Recovery

The Addiction that Pays YOU

I have an addictive personality – I can turn just about anything into too much of a good thing. I think meditation is about the only thing I’ve found that I can obsess about and it doesn’t do me harm somehow. I have a lifelong addiction to TV. I’m kind of strung out on the cat. I eat compulsively. I have a job that I love, that offers me flow for hours at a time, and for my good performance, I am showered with praise. Have I addicted myself to work? Well…let’s talk about that. 

I am madly in love with my work. I’ve always brought my mother’s fierce work ethic to every job, no matter how mundane, and after a few years of working hard at careers that were an odd fit, I have found work that is a perfect match to my skills, my interests, and the kinds of people I want to work with. I am enormously fortunate to genuinely enjoy nearly every aspect of my work, and even when it’s stressful, I bounce out of bed most days eagerly looking forward to what the work day will hold. And instead of paying for these rockin’ experiences, they pay me. We should all be so lucky.  

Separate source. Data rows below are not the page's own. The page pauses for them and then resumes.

-- ==== Sys2Proof/Tests/Slice0.lean ====
section
/-! SUPPORT. The model's own tests. The words are written out from the encodings of spec/30_encoding.md R75;
the expected results are those of the vectors of spec/95_test_vectors.md named in each comment (V-...), or are
computed by hand from the rule named. The last section shows, for each statement with hypotheses, a concrete
state and operands that meet them. -/

namespace Sys2Proof.Tests

open Sys2Proof Sys2Proof.Machine

/-! Helpers -/

/-- What is observed of the next state; `none` when there is none. -/
def after {α : Type} (o : StepOutcome) (f : State → α) : Option α :=
  match o with
  | .next t => some (f t)
  | .refused _ => none

/-- The reset state with some registers set. -/
def regs (l : List (Reg × Byte)) : State := State.reset.setVs l

/-- A state with bytes placed at an address. -/
def placed (a : Nat) (bytes : List Byte) (s : State) : State := s.setMem (s.mem.writeSlice a bytes)

/-- A state with some keys held. -/
def holding : List Key → State → State
  | [], s => s
  | k :: ks, s => holding ks (s.setKeyState k true)

/-- A state with a lit pixel. -/
def lit (r : Fin 32) (c : Fin 64) (s : State) : State := s.setFb (s.fb.put r c true)

/-- The reset state for other parameters. -/
def powered (p : Params) : State := State.powerOn p 0

/-- `SHIFT_SOURCE = VY`, the rest as the reference. -/
def shiftVy : Params := { Params.reference with shiftSource := .vy }

/-- `RESERVED_WRITE = FAULT`, the rest as the reference. -/
def reservedFault : Params := { Params.reference with reservedWrite := .fault }

/-- The state after some operations from a state. -/
def runs (ops : List Operation) (s : State) : State := runOperations s ops

/-! Decoding: one word of each row of 30_encoding.md R75, its nibbles written out from the row's pattern. -/

/-- `00E0` -/
theorem test_decode_cls : decode 0x00E0 = some .cls := by decide
/-- `00EE` -/
theorem test_decode_ret : decode 0x00EE = some .ret := by decide
/-- `1nnn` with `nnn = ABC` -/
theorem test_decode_jp : decode 0x1ABC = some (.jp 0xABC) := by decide
/-- `2nnn` with `nnn = ABC` -/
theorem test_decode_call : decode 0x2ABC = some (.call 0xABC) := by decide
/-- `3xkk` with `x = A`, `kk = 12` -/
theorem test_decode_seByte : decode 0x3A12 = some (.seByte 0xA 0x12) := by decide
/-- `4xkk` -/
theorem test_decode_sneByte : decode 0x4A12 = some (.sneByte 0xA 0x12) := by decide
/-- `5xy0` with `x = A`, `y = B` -/
theorem test_decode_seReg : decode 0x5AB0 = some (.seReg 0xA 0xB) := by decide
/-- `6xkk` -/
theorem test_decode_ldByte : decode 0x6A12 = some (.ldByte 0xA 0x12) := by decide
/-- `7xkk` -/
theorem test_decode_addByte : decode 0x7A12 = some (.addByte 0xA 0x12) := by decide
/-- `8xy0` -/
theorem test_decode_ldReg : decode 0x8AB0 = some (.ldReg 0xA 0xB) := by decide
/-- `8xy1` -/
theorem test_decode_orReg : decode 0x8AB1 = some (.orReg 0xA 0xB) := by decide
/-- `8xy2` -/
theorem test_decode_andReg : decode 0x8AB2 = some (.andReg 0xA 0xB) := by decide
/-- `8xy3` -/
theorem test_decode_xorReg : decode 0x8AB3 = some (.xorReg 0xA 0xB) := by decide
/-- `8xy4` -/
theorem test_decode_addReg : decode 0x8AB4 = some (.addReg 0xA 0xB) := by decide
/-- `8xy5` -/
theorem test_decode_subReg : decode 0x8AB5 = some (.subReg 0xA 0xB) := by decide
/-- `8xy6` -/
theorem test_decode_shr : decode 0x8AB6 = some (.shr 0xA 0xB) := by decide
/-- `8xy7` -/
theorem test_decode_subn : decode 0x8AB7 = some (.subn 0xA 0xB) := by decide
/-- `8xyE` -/
theorem test_decode_shl : decode 0x8ABE = some (.shl 0xA 0xB) := by decide
/-- `9xy0` -/
theorem test_decode_sneReg : decode 0x9AB0 = some (.sneReg 0xA 0xB) := by decide
/-- `Annn` -/
theorem test_decode_ldI : decode 0xA2F0 = some (.ldI 0x2F0) := by decide
/-- `Bnnn` -/
theorem test_decode_jpV0 : decode 0xB2F0 = some (.jpV0 0x2F0) := by decide
/-- `Cxkk` -/
theorem test_decode_rnd : decode 0xCA12 = some (.rnd 0xA 0x12) := by decide
/-- `Dxyn` with `n = C` -/
theorem test_decode_drw : decode 0xDABC = some (.drw 0xA 0xB 0xC) := by decide
/-- `Ex9E` -/
theorem test_decode_skp : decode 0xEA9E = some (.skp 0xA) := by decide
/-- `ExA1` -/
theorem test_decode_sknp : decode 0xEBA1 = some (.sknp 0xB) := by decide
/-- `Fx07` -/
theorem test_decode_ldVxDt : decode 0xFA07 = some (.ldVxDt 0xA) := by decide
/-- `Fx0A` -/
theorem test_decode_ldVxK : decode 0xFB0A = some (.ldVxK 0xB) := by decide
/-- `Fx15` -/
theorem test_decode_ldDtVx : decode 0xFA15 = some (.ldDtVx 0xA) := by decide
/-- `Fx18` -/
theorem test_decode_ldStVx : decode 0xFA18 = some (.ldStVx 0xA) := by decide
/-- `Fx1E` -/
theorem test_decode_addI : decode 0xFA1E = some (.addI 0xA) := by decide
/-- `Fx29` -/
theorem test_decode_ldF : decode 0xFA29 = some (.ldF 0xA) := by decide
/-- `Fx33` -/
theorem test_decode_ldB : decode 0xFA33 = some (.ldB 0xA) := by decide
/-- `Fx55` -/
theorem test_decode_ldMemVx : decode 0xFA55 = some (.ldMemVx 0xA) := by decide
/-- `Fx65` -/
theorem test_decode_ldVxMem : decode 0xFA65 = some (.ldVxMem 0xA) := by decide

/-- The illegal words of V-FLT-1 to V-FLT-10, V-FLT-17 and V-ALU-28. -/
theorem test_decode_illegal :
    ([0x0123, 0x0000, 0x00E1, 0x5121, 0x800F, 0x9121, 0xE19F, 0xF000, 0xF156, 0xFFFF, 0xE09F, 0x8128] :
      List Word).all (fun w => (decode w).isNone) = true := by decide

/-- Bytes are read high byte first (V-FLT-14), and one byte is no instruction. -/
theorem test_decode_bytes :
    decodeBytes [0xA2, 0x34, 0x77] = .ok (.ldI 0x234, [0x77]) ∧ decodeBytes [0xA2] = .error .truncated ∧
      decodeTableWord 16 0xA234 = some (.ldI 0x234) ∧ decodeTableWord 16 0x5121 = none :=
  ⟨rfl, rfl, by decide, by decide⟩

My work is linked to school calendars, and follows a seasonal schedule. When it’s on, it’s on – 12-hour days 6 days a week, tossing and turning in bed because I can’t stop thinking about the problem I left unresolved when I shut down my computer, cutting time with loved ones short to get back to work. That sounds like a workaholic life to me. One thing I always think about addiction: People who aren’t addicted never ask themselves if they are addicted – they know they aren’t. If I even have to pose the question, it’s because there’s a problem. 

But then. Half of the year, it’s pretty darn quiet. The work drops off, and I can go days at a time without time pressures. If those kinds of days felt scary and impossible to fill, I would agree that I have replaced alcohol with work. But I love those days just as much as I love the intense states of flow I get from my work-filled days. I write a bunch, meditate more, go on extra walks, get a little TV in. They are equally satisfying (although I do find it a little harder – but not impossible – to avoid overeating). 

When it’s pretty quiet, it’s easy to drop work to focus on the things that matter. Fatberry wants into my lap. My brother across the country calls in the middle of the day. Dan and I actually have lunch together. During busy times, it’s more of a struggle. I’ve only been through one busy season in a work-from-home setting, and I wasn’t perfect about dropping everything because something awesome was happening, but I did okay. 

The Bergen Work Addiction Scale has…mostly good news for me. The only one I consistently score as “Often” is that others have told me I work too much, and I don’t listen – and that’s a big deal. When it’s busy, work can keep me from spending time with Dan, friends, and family. However, it’s very notable that I do NOT throw myself into work in order to avoid spending time with friends or family – when it’s not busy, that’s the first thing I want to do. But my mom has told me, not in so many words, that she gets concerned about the hours I put in, and that she feels I don’t make time for her. And Dan tells me all the time he thinks I work too much. 

These are not easy points to dismiss. No one knows me better than Dan and my mom. No one has a better perspective on whether the ways I choose to spend my time are damaging and unhealthy. As an addict, I am a wrong-thinking person – I am wrong so often that I’ve let my brain get hijacked by all kinds of maladaptive behaviors. If these people, who have perspective on me that I lack, who think about me more clearly than I think about myself, if they look at me and see a problem here, I have to listen.  

Now, are my feelings of self-worth overly tied up in how I’m performing at work? Absolutely. When things are going well, I feel bulletproof. When I make a mistake, it’s a catastrophe. I write for the sales team, and over the past few years, I’ve gotten pretty good at modestly celebrating the wins, and shrugging off the losses. However, when I’m unskillful in email or in a meeting, I am really hard on myself about that. It’s a cognitive distortion to think that people are zeroed in on the one thing I do wrong instead of the hundred things I do right. That’s not the same as being addicted to work – browbeating myself for interpersonal SNAFUs is not the same as working compulsively. It’s overidentification, not addiction. 

But then there’s the broad definition of addiction – continued use despite adverse consequences. In 2019 I learned a tough lesson about working when I should have been taking care of something actually important, when my cat was terminally sick and I waited for the work to be done before taking him to the vet. I’ve regretted that, and tried to learn from it. Was that a painful lesson, or a symptom of a huge problem? If it was a huge problem, have I corrected it, or just postponed until the next time I let work keep me from taking care of someone I love? Or, is everyone who both works and takes care of someone else going to occasionally run into competing demands (and sometimes work wins)? 

So I come to the conclusion without any kind of satisfactory resolution. Am I explaining away a bona fide work addiction with rationalizations and justifications? Or just living in a complicated world without easy answers? Will I look back on this in a few years, after I’ve lost a lot to a work addiction, and see only in retrospect how self-deluding my words are today? Does effing everything have to be a question of healthy functioning versus addiction, or do we just have to make choices sometimes? It’s not so much a conclusion as just the place where I’m going to arbitrarily stop writing now. What will become of this? I am still in the middle of figuring it out.